### What is being asked
Word for word, transcribe the records that follow.

### Stored data
────────────────────
-- ==== Sys2Proof/Machine/Lanes.lean ====
section
/-! DEFINITION. Lanes and links: the plan in force, the states of Tables 9.2 and 9.3, removal, light, training, and the
operator's link controls (R238–R241, R252–R258, R265, R275, R310). -/
namespace Sys2Proof.Machine

/-! ### The plan in force (R261, R265, Table 10.2) -/

def planMode (b : Nat) : Nat := fld b 5 4
def planFibre (b : Nat) : Nat := fld b 1 0
def planOut (b : Nat) : Nat := fld b 3 2
def planHop (b : Nat) : Nat := fld b 7 6

def Chip.engine (c : Chip) (k : Nat) : Engine := Tbl.get c.engines {} k

def Chip.updEngine (c : Chip) (k : Nat) (f : Engine → Engine) : Chip := { c with engines := Tbl.put c.engines k (f (c.engine k)) }

/-- The entry of lane `i` that its rings follow: STEER_ACTIVE of its engine, or the plan before a re-steer until the boundary at
which the changed lanes are dropped (Table 10.7 steps 1 and 2). -/
def Chip.planByte (c : Chip) (i : Nat) : Nat :=
  let act := c.blob modInst (atIdx Obj.STEER_ACTIVE (i / 32))
  match (c.engine (i / 32)).steer with
  | some st => if st.dropped then byteAt act (i % 32) else byteAt st.old (i % 32)
  | none => byteAt act (i % 32)

/-- The inbound fibre of a lane, and the fibre it was planned for, which differ after an ADAPT move (R252). -/
def Chip.physFibre (c : Chip) (i : Nat) : Nat := 4 * (i / 32) + planFibre (c.planByte i)
def Chip.logFibre (c : Chip) (i : Nat) : Nat := 4 * (i / 32) + (c.engine (i / 32)).perm.getD (planFibre (c.planByte i)) 0

/-- The notch chiplet of an engine's die: 0 for OE0, OE1, OE4, OE5 (R278). -/
def notchOf (k : Nat) : Nat := if k % 4 < 2 then 0 else 1

/-- The loop core that runs an engine's rings (R261, R288). -/
def Chip.laneCore (c : Chip) (k : Nat) : Nat :=
  if c.reg (Obj.ENGINE_STATE + k) = 1 || (c.engine k).fallback then 8 + notchOf k else k

/-- The engine that a loop core serves. -/
def Chip.coreEngine (c : Chip) (core : Nat) : Option Nat := (List.range 8).find? (fun k => c.laneCore k = core)

/-- Loop instances of a lane's rings on fibre index `j`. -/
def addInst (i j : Nat) : Nat := 4 * (i % 32) + j
def dropInst (i j : Nat) : Nat := 128 + 4 * (i % 32) + j

/-- The selected add and drop rings of a lane: core, instance. -/
def Chip.addRing (c : Chip) (i : Nat) : Nat × Nat :=
  let b := c.planByte i
  (c.laneCore (i / 32), addInst i (if planMode b = 2 then planOut b else planFibre b))

def Chip.dropRing (c : Chip) (i : Nat) : Nat × Nat := (c.laneCore (i / 32), dropInst i (planFibre (c.planByte i)))

/-- The lane that has selected a ring. -/
def Chip.ringLane (c : Chip) (core inst : Nat) : Option Nat :=
  match c.coreEngine core with
  | none => none
  | some k =>
    let i := 32 * k + inst % 128 / 4
    if planMode (c.planByte i) = 0 || inst ≥ 256 then none
    else if c.addRing i = (core, inst) || c.dropRing i = (core, inst) then some i else none

/-- The wavelength index of a lane (R264). -/
def laneWave (i : Nat) : Nat := i % 16

/-- Whether a ring is in TRACK. -/
def Chip.tracks (c : Chip) (r : Nat × Nat) : Bool := (c.loop r.1 r.2).mode = modeTrack

/-- Whether the Col pair of a fibre is in ENGINE or NOTCH (R272). -/
def Chip.colOpen (c : Chip) (f : Nat) : Bool :=
  let st := c.reg (Obj.COL_STATE + f / 2)
  st = 1 || st = 2

/-! ### Leaving a link (R241, R254, R257) -/

def Chip.linkEvent (c : Chip) (l ty : Nat) (fs : List (Nat × Nat)) : Chip := c.raise ty ((c.link l).part.getD 0xFF) fs

def Chip.laneEvent (c : Chip) (i ty : Nat) : Chip := c.raise ty ((c.lanePart i).getD 0xFF) []

/-- The lanes of a link that are ACTIVE, PAUSED or waiting to join stop: they are READY, and windows are cancelled (Table 9.2, R256). -/
def Chip.quietLanes (c : Chip) (l : Nat) : Chip :=
  let c := (c.liveOf l).foldl Chip.calLeave c
  { c with lanes := c.lanes.map (fun p =>
      if p.2.link = some l then
        (p.1, { p.2 with state := if p.2.state = laneActive || p.2.state = lanePaused then laneReady else p.2.state,
                         joinAt := none, swapAt := none, swapAcked := false })
      else p) }

/-- A link enters DOWN and gives up its index (R239). -/
def Chip.linkGone (c : Chip) (l : Nat) : Chip :=
  let c := c.linkEvent l 0x0702 []
  let c := c.quietLanes l
  { c with links := Tbl.del c.links l
           lanes := c.lanes.map (fun p => if p.2.link = some l then (p.1, { p.2 with link := none }) else p) }

/-- A link that has lost a lane: DEGRADED, or DOWN where no lane is ACTIVE or PAUSED (R241, R256). -/
def Chip.linkLost (c : Chip) (l : Nat) : Chip :=
  let x := c.link l
  if !x.usable then c
  else if (c.liveOf l).isEmpty then c.linkGone l
  else c.updLink l (fun x => { x with state := linkDegraded })

/-- A lane enters FAILED: out of its link, and out of LANE_MASK at the next boundary (R20, R238). -/
def Chip.failLane (c : Chip) (i : Nat) : Chip :=
  let x := c.lane i
  if x.state = laneFailed then c
  else
    let c := c.updLane i (fun x => { x with state := laneFailed, link := none, joinAt := none, swapAt := none, waiting := false })
    let c := c.extSet (Obj.LANE_MASK + i / 64) (putBit (c.extSoon (Obj.LANE_MASK + i / 64)) (i % 64) false)
    let c := c.calLeave i
    let c := c.laneEvent i 0x0706
    match x.link with
    | some l => c.linkLost l
    | none => c

/-- Causes a LANE_DROP carries: those of R254 in its order, then a re-steer and an engine fallback. -/
def causeLock : Nat := 1
def causeUncorr : Nat := 2
def causeBer : Nat := 3
def causeRing : Nat := 4
def causeSteer : Nat := 5
def causeFallback : Nat := 6

/-- A lane is removed from its link and enters `st`; the other end is told where `tell` (R254, R273). -/
def Chip.takeLane (c : Chip) (i st cause : Nat) (tell : Bool) : Chip :=
  match (c.lane i).link with
  | none => c.updLane i (fun x => { x with state := st, joinAt := none, waiting := false, seen := false })
  | some l =>
    let c := c.updLane i (fun x => { x with state := st, link := none, joinAt := none, swapAt := none, swapAcked := false, seen := false })
    let c := if tell then c.message l 3 msgLaneDrop [(1, i), (1, cause)] else c
    c.linkLost l

/-- A failing lane is removed: counted, RETRAIN, or FAILED after LANE_RETRAIN_LIMIT retrains in the epoch (R254, Table 9.2). -/
def Chip.degradeLane (c : Chip) (i cause : Nat) (tell : Bool) : Chip :=
  let x := c.lane i
  if x.state != laneActive && x.state != lanePaused then c
  else
    let c := (c.bump (Obj.CNT_LANE_DEGRADES + i)).laneEvent i 0x0705
    let c := (c.takeLane i laneRetrain cause tell).calLeave i
    if x.retrains ≥ c.reg Obj.LANE_RETRAIN_LIMIT then c.failLane i
    else c.updLane i (fun x => { x with retrains := x.retrains + 1 })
────────────────────
### Task result
-- ==== Sys2Proof/Machine/Lanes.lean ====
section
/-! DEFINITION. Lanes and links: the plan in force, the states of Tables 9.2 and 9.3, removal, light, training, and the
operator's link controls (R238–R241, R252–R258, R265, R275, R310). -/
namespace Sys2Proof.Machine

/-! ### The plan in force (R261, R265, Table 10.2) -/

def planMode (b : Nat) : Nat := fld b 5 4
def planFibre (b : Nat) : Nat := fld b 1 0
def planOut (b : Nat) : Nat := fld b 3 2
def planHop (b : Nat) : Nat := fld b 7 6

def Chip.engine (c : Chip) (k : Nat) : Engine := Tbl.get c.engines {} k

def Chip.updEngine (c : Chip) (k : Nat) (f : Engine → Engine) : Chip := { c with engines := Tbl.put c.engines k (f (c.engine k)) }

/-- The entry of lane `i` that its rings follow: STEER_ACTIVE of its engine, or the plan before a re-steer until the boundary at
which the changed lanes are dropped (Table 10.7 steps 1 and 2). -/
def Chip.planByte (c : Chip) (i : Nat) : Nat :=
  let act := c.blob modInst (atIdx Obj.STEER_ACTIVE (i / 32))
  match (c.engine (i / 32)).steer with
  | some st => if st.dropped then byteAt act (i % 32) else byteAt st.old (i % 32)
  | none => byteAt act (i % 32)

/-- The inbound fibre of a lane, and the fibre it was planned for, which differ after an ADAPT move (R252). -/
def Chip.physFibre (c : Chip) (i : Nat) : Nat := 4 * (i / 32) + planFibre (c.planByte i)
def Chip.logFibre (c : Chip) (i : Nat) : Nat := 4 * (i / 32) + (c.engine (i / 32)).perm.getD (planFibre (c.planByte i)) 0

/-- The notch chiplet of an engine's die: 0 for OE0, OE1, OE4, OE5 (R278). -/
def notchOf (k : Nat) : Nat := if k % 4 < 2 then 0 else 1

/-- The loop core that runs an engine's rings (R261, R288). -/
def Chip.laneCore (c : Chip) (k : Nat) : Nat :=
  if c.reg (Obj.ENGINE_STATE + k) = 1 || (c.engine k).fallback then 8 + notchOf k else k

/-- The engine that a loop core serves. -/
def Chip.coreEngine (c : Chip) (core : Nat) : Option Nat := (List.range 8).find? (fun k => c.laneCore k = core)

/-- Loop instances of a lane's rings on fibre index `j`. -/
def addInst (i j : Nat) : Nat := 4 * (i % 32) + j
def dropInst (i j : Nat) : Nat := 128 + 4 * (i % 32) + j

/-- The selected add and drop rings of a lane: core, instance. -/
def Chip.addRing (c : Chip) (i : Nat) : Nat × Nat :=
  let b := c.planByte i
  (c.laneCore (i / 32), addInst i (if planMode b = 2 then planOut b else planFibre b))

def Chip.dropRing (c : Chip) (i : Nat) : Nat × Nat := (c.laneCore (i / 32), dropInst i (planFibre (c.planByte i)))

/-- The lane that has selected a ring. -/
def Chip.ringLane (c : Chip) (core inst : Nat) : Option Nat :=
  match c.coreEngine core with
  | none => none
  | some k =>
    let i := 32 * k + inst % 128 / 4
    if planMode (c.planByte i) = 0 || inst ≥ 256 then none
    else if c.addRing i = (core, inst) || c.dropRing i = (core, inst) then some i else none

/-- The wavelength index of a lane (R264). -/
def laneWave (i : Nat) : Nat := i % 16

/-- Whether a ring is in TRACK. -/
def Chip.tracks (c : Chip) (r : Nat × Nat) : Bool := (c.loop r.1 r.2).mode = modeTrack

/-- Whether the Col pair of a fibre is in ENGINE or NOTCH (R272). -/
def Chip.colOpen (c : Chip) (f : Nat) : Bool :=
  let st := c.reg (Obj.COL_STATE + f / 2)
  st = 1 || st = 2

/-! ### Leaving a link (R241, R254, R257) -/

def Chip.linkEvent (c : Chip) (l ty : Nat) (fs : List (Nat × Nat)) : Chip := c.raise ty ((c.link l).part.getD 0xFF) fs

def Chip.laneEvent (c : Chip) (i ty : Nat) : Chip := c.raise ty ((c.lanePart i).getD 0xFF) []

/-- The lanes of a link that are ACTIVE, PAUSED or waiting to join stop: they are READY, and windows are cancelled (Table 9.2, R256). -/
def Chip.quietLanes (c : Chip) (l : Nat) : Chip :=
  let c := (c.liveOf l).foldl Chip.calLeave c
  { c with lanes := c.lanes.map (fun p =>
      if p.2.link = some l then
        (p.1, { p.2 with state := if p.2.state = laneActive || p.2.state = lanePaused then laneReady else p.2.state,
                         joinAt := none, swapAt := none, swapAcked := false })
      else p) }

/-- A link enters DOWN and gives up its index (R239). -/
def Chip.linkGone (c : Chip) (l : Nat) : Chip :=
  let c := c.linkEvent l 0x0702 []
  let c := c.quietLanes l
  { c with links := Tbl.del c.links l
           lanes := c.lanes.map (fun p => if p.2.link = some l then (p.1, { p.2 with link := none }) else p) }

/-- A link that has lost a lane: DEGRADED, or DOWN where no lane is ACTIVE or PAUSED (R241, R256). -/
def Chip.linkLost (c : Chip) (l : Nat) : Chip :=
  let x := c.link l
  if !x.usable then c
  else if (c.liveOf l).isEmpty then c.linkGone l
  else c.updLink l (fun x => { x with state := linkDegraded })

/-- A lane enters FAILED: out of its link, and out of LANE_MASK at the next boundary (R20, R238). -/
def Chip.failLane (c : Chip) (i : Nat) : Chip :=
  let x := c.lane i
  if x.state = laneFailed then c
  else
    let c := c.updLane i (fun x => { x with state := laneFailed, link := none, joinAt := none, swapAt := none, waiting := false })
    let c := c.extSet (Obj.LANE_MASK + i / 64) (putBit (c.extSoon (Obj.LANE_MASK + i / 64)) (i % 64) false)
    let c := c.calLeave i
    let c := c.laneEvent i 0x0706
    match x.link with
    | some l => c.linkLost l
    | none => c

/-- Causes a LANE_DROP carries: those of R254 in its order, then a re-steer and an engine fallback. -/
def causeLock : Nat := 1
def causeUncorr : Nat := 2
def causeBer : Nat := 3
def causeRing : Nat := 4
def causeSteer : Nat := 5
def causeFallback : Nat := 6

/-- A lane is removed from its link and enters `st`; the other end is told where `tell` (R254, R273). -/
def Chip.takeLane (c : Chip) (i st cause : Nat) (tell : Bool) : Chip :=
  match (c.lane i).link with
  | none => c.updLane i (fun x => { x with state := st, joinAt := none, waiting := false, seen := false })
  | some l =>
    let c := c.updLane i (fun x => { x with state := st, link := none, joinAt := none, swapAt := none, swapAcked := false, seen := false })
    let c := if tell then c.message l 3 msgLaneDrop [(1, i), (1, cause)] else c
    c.linkLost l

/-- A failing lane is removed: counted, RETRAIN, or FAILED after LANE_RETRAIN_LIMIT retrains in the epoch (R254, Table 9.2). -/
def Chip.degradeLane (c : Chip) (i cause : Nat) (tell : Bool) : Chip :=
  let x := c.lane i
  if x.state != laneActive && x.state != lanePaused then c
  else
    let c := (c.bump (Obj.CNT_LANE_DEGRADES + i)).laneEvent i 0x0705
    let c := (c.takeLane i laneRetrain cause tell).calLeave i
    if x.retrains ≥ c.reg Obj.LANE_RETRAIN_LIMIT then c.failLane i
    else c.updLane i (fun x => { x with retrains := x.retrains + 1 })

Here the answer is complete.